In a rapid fire, tongue-in-cheek tone, the hypocrisies of society, government and our economic system are undressed. Set in the near future and written as a personal narrative, this bizarre tale revolves around a university for dyslexics and a Vietnam vet who becomes a teacher there. In a nearby black prison a riot occurs; the school is taken over, and our hero is held responsible. While awaiting trial he relates how the school came to be and how he, a frustrated rock performer who only wanted to go to the University of Michigan, went to West Point to please his father. Besides the controversies stirred by Vonnegut’s stand on society war, economy and personal relationships, Hocus Pocus will definitely call out comparisons, pro and con, to the author’s earlier work.

Weldon, Fay
The Cloning of Joanna May
1989, 265 p.

Because of his abused childhood, Carl May, nuclear entrepreneur extraordinaire, refused to allow his wife to have children.

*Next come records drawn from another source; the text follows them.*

theorem applyTarget_change (hs : outOfService (pedalRec d p) = false) (h : ¬ Asks (pedalRec d p)) (hw : 0 < w) :
    applyTarget d w p = serve (applyChange d w p) := by
  have above : w ≠ 0 := Nat.pos_iff_ne_zero.1 hw
  unfold applyTarget
  dsimp only
  rw [hs, if_neg Bool.false_ne_true, if_neg above]
  cases e : (pedalRec d p).state with
  | raising => rfl
  | settled => rfl
  | lowering =>
    dsimp only
    rw [if_neg fun zero => h (.inr ⟨e, zero⟩)]
  | rest => exact absurd (.inl e) h
  | stuck => simp [outOfService, e] at hs
  | off => simp [outOfService, e] at hs

theorem dropWanted_eq (hn : NobodyWaits p.budget) : dropWanted d p = putPedal d { pedalRec d p with wanted := none } p := by
  unfold dropWanted
  rw [pedalQueued_of_nobodyWaits hn]
  rfl

/-- A target of 0 leaves a pedal at rest, or falling to it, where it is (R152). -/
theorem applyTarget_zero_asks (hn : NobodyWaits p.budget) (h : Asks (pedalRec d p)) : applyTarget d 0 p = targetKept d none p := by
  have service : outOfService (pedalRec d p) = false := by rcases h with h | ⟨h, -⟩ <;> rw [outOfService, h] <;> rfl
  have stays : applyZero d p = putPedal d { pedalRec d p with wanted := none } p := by
    unfold applyZero
    dsimp only
    rw [dropWanted_eq hn, pedalRec_putPedal_same]
    rcases h with h | ⟨h, zero⟩ <;> simp [h]
    simp [zero]
  rw [applyTarget_zero service, stays]
  exact serve_eq_calm hn

/-- An entry into another state than SETTLED leaves the Capture Set. -/
theorem pedalEntered_unsettled (previous : PedalState) (hr : RingPlaced p.log) (hk : KeysIdle p) (he : p.time.engine ≠ .draining)
    (hs : (pedalRec d p).state ≠ .settled) : Tells p (pedalEntered d previous p) (fun _ => False) 0 [] := by
  have entered := pedalEntered_tells previous hr hk (.inl he) (d := d)
  have none : captureFilled d (hasSettled d previous p) p = p.capture :=
    if_neg fun e => hs (of_decide_eq_true e.2.1).1
  rw [none] at entered
  exact entered

theorem fallToRest_unsettled (v : PedalVoicing) (now : Nat) (r : PedalRec) : (fallToRest v now r).state ≠ .settled := by
  unfold fallToRest
  dsimp only
  split <;> exact PedalState.noConfusion

/-- A target of 0 lets any other pedal in service fall to rest (R152). -/
theorem applyTarget_zero_falls (hr : RingPlaced p.log) (hk : KeysIdle p) (hn : NobodyWaits p.budget) (he : p.time.engine ≠ .draining)
    (hs : outOfService (pedalRec d p) = false) (h : ¬ Asks (pedalRec d p)) :
    Tells (pedalFallen d p) (applyTarget d 0 p) (fun _ => False) 0 [] := by
  set fallen := { fallToRest (pedalVoicing d p) p.clocks.drive (pedalRec d p) with wanted := none } with hfallen
  have entered := pedalEntered_unsettled (p := putPedal d fallen p) (d := d) (pedalRec d p).state hr hk he
    (by rw [pedalRec_putPedal_same]; exact fallToRest_unsettled (pedalVoicing d p) p.clocks.drive (pedalRec d p))
  have falls : applyZero d p = setPedalClaim d 0 (pedalEntered d (pedalRec d p).state (putPedal d fallen p)) := by
    unfold applyZero
    dsimp only
    rw [dropWanted_eq hn, pedalRec_putPedal_same, putPedal_putPedal]
    refine (if_pos ?_).trans rfl
    dsimp only
    cases e : (pedalRec d p).state with
    | raising => rfl
    | settled => rfl
    | lowering => exact decide_eq_true fun zero => h (.inr ⟨e, zero⟩)
    | rest => exact absurd (.inl e) h
    | stuck => simp [outOfService, e] at hs
    | off => simp [outOfService, e] at hs
  rw [applyTarget_zero hs, falls]
  generalize pedalEntered d (pedalRec d p).state (putPedal d fallen p) = e at entered
  have nobody : NobodyWaits e.budget := by rw [entered.budget]; exact hn
  rw [setPedalClaim_eq (.inl nobody), serve_eq_calm (by exact nobody)]
  have freed := entered.lift (fun z => calm (repedal d { pedalRec d z with claim := 0 } z)) fun _ _ _ _ => rfl
  rw [pedalRec_putPedal_same, repedal_putPedal (by rfl)] at freed
  exact freed

theorem applyAsk_of_nobodyWaits (hn : NobodyWaits p.budget) : applyAsk d w p = askPedal d w p := by
  unfold applyAsk pedalEntry
  rw [hn.1]
  rfl

/-- The claim for a target is held, and the pedal enters the state judged for it. -/
def driveTarget (d : Pedal) (w : Nat) (p : Part) : Part :=
  pedalDrives d (drivenPedal d w p).state w (setPedalClaim d (drivenPedal d w p).claim p)

/-- A pedal whose claim is granted is driven to its target (R153, R154). -/
theorem driveTarget_tells (hr : RingPlaced p.log) (hk : KeysIdle p) (hn : NobodyWaits p.budget) (hw : 0 < w) :
    Tells (pedalDriven d w p) (serve (driveTarget d w p)) (fun _ => False) 0 [] := by
  have drives : driveTarget d w p = pedalEntered d (pedalRec d p).state (repedal d (drivenPedal d w p) p) := by
    unfold driveTarget pedalDrives putDriving
    rw [setPedalClaim_eq (.inl hn)]
    dsimp only
    rw [pedalRec_repedal_same, putPedal_repedal (by rfl)]
    rfl
  have entered := pedalEntered_tells (p := repedal d (drivenPedal d w p) p) (d := d) (pedalRec d p).state hr hk
    (.inr (by rw [pedalRec_repedal_same]; exact pedalAtRest_judged hw rfl))
  rw [drives]
  generalize pedalEntered d (pedalRec d p).state (repedal d (drivenPedal d w p) p) = e at entered ⊢
  rw [serve_eq_calm (by rw [entered.budget]; exact hn)]
  exact entered.calm

/-- An asked claim that fits drives the pedal to its target (R154). -/
theorem applyTarget_granted (hr : RingPlaced p.log) (hk : KeysIdle p) (hn : NobodyWaits p.budget) (h : Asks (pedalRec d p)) (hw : 0 < w)
    (hf : p.budget.committed + (drivenPedal d w p).claim ≤ p.budget.inForce) :
    Tells (pedalDriven d w p) (applyTarget d w p) (fun _ => False) 0 [] := by
  have granted : askPedal d w p = driveTarget d w p := if_pos ((pedalClaimPasses_of_nobodyWaits hn _).2 hf)
  rw [applyTarget_ask h hw, applyAsk_of_nobodyWaits hn, granted]
  exact driveTarget_tells hr hk hn hw

/-- The part with a pedal's claim for a target deferred, before the count. -/
def pedalDeferred (d : Pedal) (w : Nat) (p : Part) : Part :=
  let q := putPedal d { pedalRec d p with wanted := some w } p
  { q with budget := { q.budget with
    pedalQ := [{ pedal := d, amount := (drivenPedal d w p).claim, judged := (drivenPedal d w p).state }] } }

/-- An asked claim that does not fit waits in PEDAL (R137, R154). -/
theorem askPedal_deferred (hn : p.budget.pedalQ = [])
    (hf : p.budget.inForce < p.budget.committed + (drivenPedal d w p).claim) :
    Tells (pedalDeferred d w p) (askPedal d w p) (wordBytes 0x218) 0 [.deferrals] ∧
      counterOf .deferrals (askPedal d w p) = min 65535 (counterOf .deferrals p + 1) := by
  have refused : ¬ pedalClaimPasses (drivenPedal d w p).claim p.budget = true :=
    fun e => absurd (pedalClaimPasses_iff.1 e).2 (Nat.not_le.2 hf)
  have defers : askPedal d w p = putPedal d { pedalRec d p with wanted := some w } (bump .deferrals { p with
      budget := { p.budget with
        pedalQ := [{ pedal := d, amount := (drivenPedal d w p).claim, judged := (drivenPedal d w p).state }] } }) := by
    unfold askPedal
    refine (if_neg refused).trans ?_
    unfold deferPedal
    dsimp only
    rw [hn, pedalRec_bump]
    rfl
  have counted := (tells_bump .deferrals { p with
      budget := { p.budget with
        pedalQ := [{ pedal := d, amount := (drivenPedal d w p).claim, judged := (drivenPedal d w p).state }] } }).weaken
    (narrowBytes (off := 0x218) (by decide) (by decide)) rfl (fun _ h => h)
  rw [defers]
  exact ⟨counted.lift (putPedal d { pedalRec d p with wanted := some w }) fun _ _ _ _ => rfl, counterOf_bump_narrow (by decide) _⟩

/-- Serving where no head fits only puts the cause away (R139, R140). -/
theorem serve_of_no_round (h : serveRound p = none) : serve p = calm p := by
  have rounds (n : Nat) : serveRounds n p = p := by cases n <;> simp [serveRounds, h]
  have once : serveOnce p = calm p := by simp [serveOnce, rounds, calm]
  have unsettled : pedalSettled p (calm p) = false := by simp [pedalSettled, calm, pedalRec]
  cases cause : p.budget.serveCause with
  | false => rw [serve_of_no_cause cause, calm, ← cause]
  | true => simp [serve, servings, cause, once, unsettled]

/-- The pedal claim deferred waits on, as it does not fit. -/
theorem serveRound_deferred (hn : NobodyWaits p.budget) (hf : p.budget.inForce < p.budget.committed + (drivenPedal d w p).claim)
    {x : Part} (hb : x.budget = (pedalDeferred d w p).budget) : serveRound x = none := by
  have pedal : fittingPedal x.budget = none := by
    rw [hb]
    exact if_neg fun e => absurd (of_decide_eq_true e) (Nat.not_le.2 hf)
  have half (h : Half) : fittingHead h x.budget = none := by
    have empty : halfQueue h x.budget = [] := by rw [hb]; cases h; exact hn.2.1; exact hn.2.2
    rw [fittingHead, empty]
  rw [serveRound, pedal]
  simp only [half]

/-- A deferred claim makes no cause for serving. -/
theorem applyTarget_deferred (hn : NobodyWaits p.budget) (h : Asks (pedalRec d p)) (hw : 0 < w)
    (hf : p.budget.inForce < p.budget.committed + (drivenPedal d w p).claim) :
    Tells (calm (pedalDeferred d w p)) (applyTarget d w p) (wordBytes 0x218) 0 [.deferrals] ∧
      counterOf .deferrals (applyTarget d w p) = min 65535 (counterOf .deferrals p + 1) := by
  obtain ⟨tells, count⟩ := askPedal_deferred hn.1 hf
  rw [applyTarget_ask h hw, applyAsk_of_nobodyWaits hn]
  generalize askPedal d w p = e at tells count
  rw [serve_of_no_round (serveRound_deferred hn hf tells.budget)]
  exact ⟨tells.calm, count⟩

/-- The target and state that the pedal already has drop an older wanted target (R153). -/
theorem applyTarget_same (hn : NobodyWaits p.budget) (hs : outOfService (pedalRec d p) = false) (h : ¬ Asks (pedalRec d p)) (hw : 0 < w)
    (same : (drivenPedal d w p).state = (pedalRec d p).state ∧ w = (pedalRec d p).target) :
    applyTarget d w p = targetKept d none p := by
  have kept : applyChange d w p = putPedal d { pedalRec d p with wanted := none } p := if_pos same
  rw [applyTarget_change hs h hw, kept]
  exact serve_eq_calm hn

/-- A change of claim that passes drives the pedal to its new target (R153). -/
theorem applyTarget_changed (hr : RingPlaced p.log) (hk : KeysIdle p) (hn : NobodyWaits p.budget)
    (hs : outOfService (pedalRec d p) = false) (h : ¬ Asks (pedalRec d p)) (hw : 0 < w)
    (other : ¬ ((drivenPedal d w p).state = (pedalRec d p).state ∧ w = (pedalRec d p).target))
    (passes : (drivenPedal d w p).claim ≤ (pedalRec d p).claim
      ∨ p.budget.committed + ((drivenPedal d w p).claim - (pedalRec d p).claim) ≤ p.budget.inForce) :
    Tells (pedalDriven d w p) (applyTarget d w p) (fun _ => False) 0 [] := by
  have changed : applyChange d w p = driveTarget d w p :=
    (if_neg other).trans (if_pos (passes.imp id (pedalClaimPasses_of_nobodyWaits hn _).2))
  rw [applyTarget_change hs h hw, changed]
  exact driveTarget_tells hr hk hn hw

/-- A change of claim that does not pass keeps the target as wanted (R153). -/
theorem applyTarget_refused (hn : NobodyWaits p.budget) (hs : outOfService (pedalRec d p) = false) (h : ¬ Asks (pedalRec d p)) (hw : 0 < w)
    (other : ¬ ((drivenPedal d w p).state = (pedalRec d p).state ∧ w = (pedalRec d p).target))
    (refused : ¬ ((drivenPedal d w p).claim ≤ (pedalRec d p).claim
      ∨ p.budget.committed + ((drivenPedal d w p).claim - (pedalRec d p).claim) ≤ p.budget.inForce)) :
    applyTarget d w p = targetKept d (some w) p := by
  have kept : applyChange d w p = putPedal d { pedalRec d p with wanted := some w } p :=
    (if_neg other).trans (if_neg fun e => refused (e.imp id (pedalClaimPasses_of_nobodyWaits hn _).1))
  rw [applyTarget_change hs h hw, kept]
  exact serve_eq_calm hn

end Sys2Proof.Machine
end

section
/-! The PEDAL_OVERRIDE request, as it is taken (R158). -/

namespace Sys2Proof.Machine

variable {p q : Part} {d : Pedal} {r : PedalRec} {o : Override} {w : Nat}

/-! ## The record from which an override applies its target -/

theorem fallToRest_eq (v : PedalVoicing) (now : Nat) (r : PedalRec) : fallToRest v now r = { r with
    state := if r.position ≤ v.tol then .rest else .lowering, target := 0, output := none
    timer := if r.position ≤ v.tol then none else some (now + v.travelMax * 1000) } := by
  unfold fallToRest
  dsimp only
  split <;> rfl

/-- The record of a pedal that FOLLOW or FORCE brings back into service (R158). -/
def basedRecord (d : Pedal) (o : Override) (p : Part) : PedalRec :=
  let r := { pedalRec d p with override := o }
  if r.state = .stuck ∨ r.state = .off then fallToRest (pedalVoicing d p) p.clocks.drive r else r

theorem basedRecord_inService (d : Pedal) (o : Override) (p : Part) : outOfService (basedRecord d o p) = false := by
  unfold basedRecord
  dsimp only
  split
  · rw [fallToRest_eq, outOfService]
    dsimp only
    split <;> rfl
  · next h => exact decide_eq_false h

theorem basedRecord_claim (d : Pedal) (o : Override) (p : Part) : (basedRecord d o p).claim = (pedalRec d p).claim := by
  unfold basedRecord
  dsimp only
  split
  · rw [fallToRest_eq]
  · rfl

theorem basedRecord_position (d : Pedal) (o : Override) (p : Part) : (basedRecord d o p).position = (pedalRec d p).position := by
  unfold basedRecord
  dsimp only
  split
  · rw [fallToRest_eq]
  · rfl

/-- A pedal that keeps its claim as it comes back asks anew, so one that does not ask was in service. -/
theorem basedRecord_of_not_asks (h : ¬ Asks (basedRecord d o p)) : basedRecord d o p = { pedalRec d p with override := o } := by
  unfold basedRecord at h ⊢
  dsimp only at h ⊢
  split
  · next out =>
    rw [if_pos out, fallToRest_eq] at h
    refine absurd ?_ h
    unfold Asks
    dsimp only
    split
    · exact .inl rfl
    · exact .inr ⟨rfl, rfl⟩
  · rfl

/-- An override that gives a target reports the pedal's return to service and applies the target (R158). -/
theorem overrideOn_based (hr : RingPlaced p.log) (hk : KeysIdle p) (he : p.time.engine ≠ .draining)
    (ho : effectiveTarget { pedalRec d p with override := o } = some w) :
    ∃ y, Tells (putPedal d (basedRecord d o p) p) y (fun _ => False) 0 [] ∧ overrideOn d o p = applyTarget d w y := by
  unfold overrideOn
  dsimp only at ho ⊢
  rw [ho]
  refine ⟨_, ?_, rfl⟩
  unfold basedRecord outOfService
  simp only [decide_eq_true_eq]
  rw [putPedal_putPedal]
  split
  · exact pedalEntered_unsettled _ hr hk he (by rw [pedalRec_putPedal_same]; exact fallToRest_unsettled _ _ _)
  · exact .refl _

/-- The part with a pedal switched off, its claim freed. -/
def switchedOff (d : Pedal) (p : Part) : Part :=
  calm (repedal d { pedalRec d p with
    override := .off, state := .off, target := 0, wanted := none, output := none, timer := none, claim := 0 } p)

/-- Override OFF switches the pedal off, and is reported (R158). -/
theorem overrideOff_tells (hr : RingPlaced p.log) (hk : KeysIdle p) (hn : NobodyWaits p.budget) (he : p.time.engine ≠ .draining) :
    Tells (switchedOff d p) (overrideOff d p) (fun _ => False) 0 [] := by
  unfold overrideOff
  dsimp only
  rw [dropWanted_eq hn, pedalRec_putPedal_same, putPedal_putPedal, coverUpdate_of_noCover (KeysIdle.noCover (by exact hk)),
    setPedalClaim_eq (.inl (by exact hn)), pedalRec_putPedal_same, repedal_putPedal (by rfl)]
  dsimp only
  set x := repedal d { pedalRec d p with
    override := .off, state := .off, target := 0, wanted := none, output := none, timer := none, claim := 0 } p with hx
  have reported := reportPedal_tells (p := x) d (pedalRec d p).state hr
  generalize reportPedal d (pedalRec d p).state x = y at reported
  rw [drainTest_of_not_draining (by rw [reported.time]; exact he), serve_eq_calm (by rw [reported.budget]; exact hn)]
  exact reported.calm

When Joanna experienced what proved to be a hysterical pregnancy, Carl insisted that she have an "abortion". When a ripe egg was recovered as a result of this procedure, Carl and a gynecologist engage in an experiment which produces four fertilized eggs that are implanted in four women. By the time Joanna learns of the experiment, her four daughters/sisters are in their thirties, still unaware of each other and of Joanna. The meeting of the five producers both happy and tragic consequences. Will appeal to those who have been following recent ethical debates over genetic manipulation.

Wiggins, Marianne
John Dollar
1989, 214 p.

John Dollar is a sailor who suffers a bizarre fate. He falls in love with Charlotte, an English school- teacher, who has come to Burma in the fall of 1917 to escape life as a single woman in postwar England. An done day Charlotte, John and her young colonial charges go sailing away from civilization to claim an island for the king. Written in a very literary style that mixes stream-of-consciousness with narrative and vague dialogue, the tragedy of what happens on the island is gradually revealed. A multi-layered book.

Wilhelm, Kate
Huysman’s Pets
1986, 247 p.

Stanley Huysman, a brilliant geneticist and winner of the Nobel Prize for his work on plant clones, became very secretive about his work when he began trying it on chimpanzees and even more so as he began a later experiment. After his death, questions began to develop about that last experiment which was now being carried on by his assistant. How could this work be of interest to certain senators interested in defense work, and just exactly what were Huysman’s pets? Search for the answer to these questions unleashes experiments and greed gone awry and drastically changes the lives of all concerned. Also of interest to those who have been following recent ethical debates over genetic manipulation.